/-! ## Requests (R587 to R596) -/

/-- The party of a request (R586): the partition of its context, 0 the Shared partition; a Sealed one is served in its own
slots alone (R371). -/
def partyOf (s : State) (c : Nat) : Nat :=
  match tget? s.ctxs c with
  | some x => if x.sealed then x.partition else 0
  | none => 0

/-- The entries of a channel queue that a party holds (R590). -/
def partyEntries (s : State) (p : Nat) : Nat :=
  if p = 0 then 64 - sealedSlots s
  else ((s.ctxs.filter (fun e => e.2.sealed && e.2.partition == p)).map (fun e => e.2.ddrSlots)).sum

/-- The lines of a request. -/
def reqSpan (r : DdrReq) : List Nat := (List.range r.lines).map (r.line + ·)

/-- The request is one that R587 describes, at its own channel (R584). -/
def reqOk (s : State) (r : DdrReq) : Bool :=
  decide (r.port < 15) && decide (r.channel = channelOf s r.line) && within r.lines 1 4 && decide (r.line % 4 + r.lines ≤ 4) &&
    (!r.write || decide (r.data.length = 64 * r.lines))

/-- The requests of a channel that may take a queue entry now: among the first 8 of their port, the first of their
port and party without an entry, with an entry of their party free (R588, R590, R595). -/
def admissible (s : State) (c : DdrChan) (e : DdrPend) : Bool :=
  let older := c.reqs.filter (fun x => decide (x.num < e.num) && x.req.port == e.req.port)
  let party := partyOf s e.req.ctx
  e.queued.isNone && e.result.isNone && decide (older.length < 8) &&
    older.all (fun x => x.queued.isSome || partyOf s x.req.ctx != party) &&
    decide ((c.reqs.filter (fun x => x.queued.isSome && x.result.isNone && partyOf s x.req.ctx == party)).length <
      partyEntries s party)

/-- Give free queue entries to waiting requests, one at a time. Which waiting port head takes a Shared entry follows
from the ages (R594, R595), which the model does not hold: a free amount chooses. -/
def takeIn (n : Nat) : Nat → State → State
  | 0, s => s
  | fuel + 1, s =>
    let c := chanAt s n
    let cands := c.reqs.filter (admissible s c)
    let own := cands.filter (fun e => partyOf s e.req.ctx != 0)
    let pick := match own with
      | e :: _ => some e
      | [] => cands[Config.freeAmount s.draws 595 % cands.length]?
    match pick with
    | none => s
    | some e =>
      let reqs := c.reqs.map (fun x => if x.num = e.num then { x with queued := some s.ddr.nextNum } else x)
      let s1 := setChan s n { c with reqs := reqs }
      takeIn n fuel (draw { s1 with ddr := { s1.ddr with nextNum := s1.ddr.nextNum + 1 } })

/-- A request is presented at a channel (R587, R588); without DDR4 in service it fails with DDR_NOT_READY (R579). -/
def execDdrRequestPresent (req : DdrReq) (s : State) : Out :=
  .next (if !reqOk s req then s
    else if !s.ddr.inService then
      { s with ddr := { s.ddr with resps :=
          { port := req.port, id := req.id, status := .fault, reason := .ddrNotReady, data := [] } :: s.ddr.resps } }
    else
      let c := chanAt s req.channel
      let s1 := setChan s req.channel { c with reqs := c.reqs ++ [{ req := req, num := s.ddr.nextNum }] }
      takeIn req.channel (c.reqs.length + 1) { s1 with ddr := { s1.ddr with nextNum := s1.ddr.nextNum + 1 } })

= = = = = = =

Copy every line in the entries above that has the string "else" in it.

> _Written reply_
  | some x => if x.sealed then x.partition else 0
  else ((s.ctxs.filter (fun e => e.2.sealed && e.2.partition == p)).map (fun e => e.2.ddrSlots)).sum
      let reqs := c.reqs.map (fun x => if x.num = e.num then { x with queued := some s.ddr.nextNum } else x)
    else if !s.ddr.inService then
    else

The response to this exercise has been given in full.